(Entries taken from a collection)

-- Opening Marker --

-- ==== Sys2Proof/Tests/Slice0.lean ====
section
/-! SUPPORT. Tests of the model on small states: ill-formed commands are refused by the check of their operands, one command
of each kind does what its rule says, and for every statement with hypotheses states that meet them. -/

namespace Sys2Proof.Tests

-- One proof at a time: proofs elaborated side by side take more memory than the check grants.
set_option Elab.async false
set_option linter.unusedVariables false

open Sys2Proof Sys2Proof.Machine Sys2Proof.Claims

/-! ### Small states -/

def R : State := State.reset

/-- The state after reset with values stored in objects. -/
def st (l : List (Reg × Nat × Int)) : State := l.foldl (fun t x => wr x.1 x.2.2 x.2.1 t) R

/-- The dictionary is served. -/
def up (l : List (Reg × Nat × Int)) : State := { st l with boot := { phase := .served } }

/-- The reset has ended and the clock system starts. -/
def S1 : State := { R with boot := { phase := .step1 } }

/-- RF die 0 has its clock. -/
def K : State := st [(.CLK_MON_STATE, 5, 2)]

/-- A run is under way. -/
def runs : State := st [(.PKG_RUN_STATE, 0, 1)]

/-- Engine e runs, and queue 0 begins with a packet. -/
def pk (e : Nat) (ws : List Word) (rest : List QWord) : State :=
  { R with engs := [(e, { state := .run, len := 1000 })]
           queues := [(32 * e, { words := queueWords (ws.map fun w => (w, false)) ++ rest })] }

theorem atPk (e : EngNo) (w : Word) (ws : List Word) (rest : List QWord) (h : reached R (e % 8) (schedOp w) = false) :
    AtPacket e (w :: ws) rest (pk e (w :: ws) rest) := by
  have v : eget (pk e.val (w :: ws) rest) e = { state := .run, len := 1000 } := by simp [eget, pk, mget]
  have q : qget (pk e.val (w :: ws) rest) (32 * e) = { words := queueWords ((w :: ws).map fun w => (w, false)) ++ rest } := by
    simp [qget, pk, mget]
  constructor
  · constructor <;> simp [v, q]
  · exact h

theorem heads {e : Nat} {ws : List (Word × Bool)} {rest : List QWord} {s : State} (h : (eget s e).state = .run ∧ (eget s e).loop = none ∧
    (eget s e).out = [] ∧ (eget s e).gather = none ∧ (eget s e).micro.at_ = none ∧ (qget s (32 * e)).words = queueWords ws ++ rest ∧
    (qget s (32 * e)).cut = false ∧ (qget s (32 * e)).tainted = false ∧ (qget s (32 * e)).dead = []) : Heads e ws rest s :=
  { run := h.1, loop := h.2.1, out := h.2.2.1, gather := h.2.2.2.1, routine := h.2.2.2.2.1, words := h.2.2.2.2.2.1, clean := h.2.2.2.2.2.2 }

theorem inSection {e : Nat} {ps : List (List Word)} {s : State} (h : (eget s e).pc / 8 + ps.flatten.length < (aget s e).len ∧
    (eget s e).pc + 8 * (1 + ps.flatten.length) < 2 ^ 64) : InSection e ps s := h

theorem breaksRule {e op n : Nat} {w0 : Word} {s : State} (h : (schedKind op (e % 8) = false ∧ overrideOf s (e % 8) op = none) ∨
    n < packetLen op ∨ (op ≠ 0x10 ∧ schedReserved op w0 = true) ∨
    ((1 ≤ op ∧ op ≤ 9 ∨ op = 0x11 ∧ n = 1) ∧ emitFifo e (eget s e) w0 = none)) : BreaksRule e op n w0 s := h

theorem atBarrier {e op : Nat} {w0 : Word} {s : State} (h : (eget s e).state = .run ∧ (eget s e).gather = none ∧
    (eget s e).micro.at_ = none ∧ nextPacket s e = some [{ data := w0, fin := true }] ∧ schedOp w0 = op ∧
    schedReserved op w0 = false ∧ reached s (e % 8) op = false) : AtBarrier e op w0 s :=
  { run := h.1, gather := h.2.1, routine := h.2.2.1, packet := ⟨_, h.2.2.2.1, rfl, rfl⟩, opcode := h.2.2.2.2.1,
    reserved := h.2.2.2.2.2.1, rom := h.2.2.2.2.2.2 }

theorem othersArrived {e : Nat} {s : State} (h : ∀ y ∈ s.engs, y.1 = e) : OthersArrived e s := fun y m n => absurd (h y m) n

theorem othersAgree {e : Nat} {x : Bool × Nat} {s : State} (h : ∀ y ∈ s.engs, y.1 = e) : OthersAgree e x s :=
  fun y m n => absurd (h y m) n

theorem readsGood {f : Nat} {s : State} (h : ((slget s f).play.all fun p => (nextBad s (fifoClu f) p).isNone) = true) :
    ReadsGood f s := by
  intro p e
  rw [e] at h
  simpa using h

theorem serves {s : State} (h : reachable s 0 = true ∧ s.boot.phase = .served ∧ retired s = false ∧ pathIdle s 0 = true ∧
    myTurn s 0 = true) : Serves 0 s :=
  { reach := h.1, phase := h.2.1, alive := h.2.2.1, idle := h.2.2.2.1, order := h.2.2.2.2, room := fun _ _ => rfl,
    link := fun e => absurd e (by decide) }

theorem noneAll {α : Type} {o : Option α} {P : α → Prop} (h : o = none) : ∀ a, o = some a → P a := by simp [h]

-- Closing Marker --
-- Opening Marker --

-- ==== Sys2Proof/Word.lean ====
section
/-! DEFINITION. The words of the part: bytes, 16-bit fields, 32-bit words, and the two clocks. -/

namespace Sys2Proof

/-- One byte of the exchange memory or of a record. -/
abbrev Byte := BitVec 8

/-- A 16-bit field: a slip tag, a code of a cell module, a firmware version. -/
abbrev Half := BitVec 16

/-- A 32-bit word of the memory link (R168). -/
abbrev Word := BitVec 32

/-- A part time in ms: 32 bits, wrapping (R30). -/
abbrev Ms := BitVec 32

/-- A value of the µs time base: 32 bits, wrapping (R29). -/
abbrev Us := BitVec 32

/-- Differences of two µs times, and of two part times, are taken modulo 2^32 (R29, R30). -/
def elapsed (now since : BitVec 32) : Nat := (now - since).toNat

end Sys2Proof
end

-- Closing Marker --

● **Your assignment**
Once you have counted the lines above that contain "memory", give that number alone.

● **Output**
3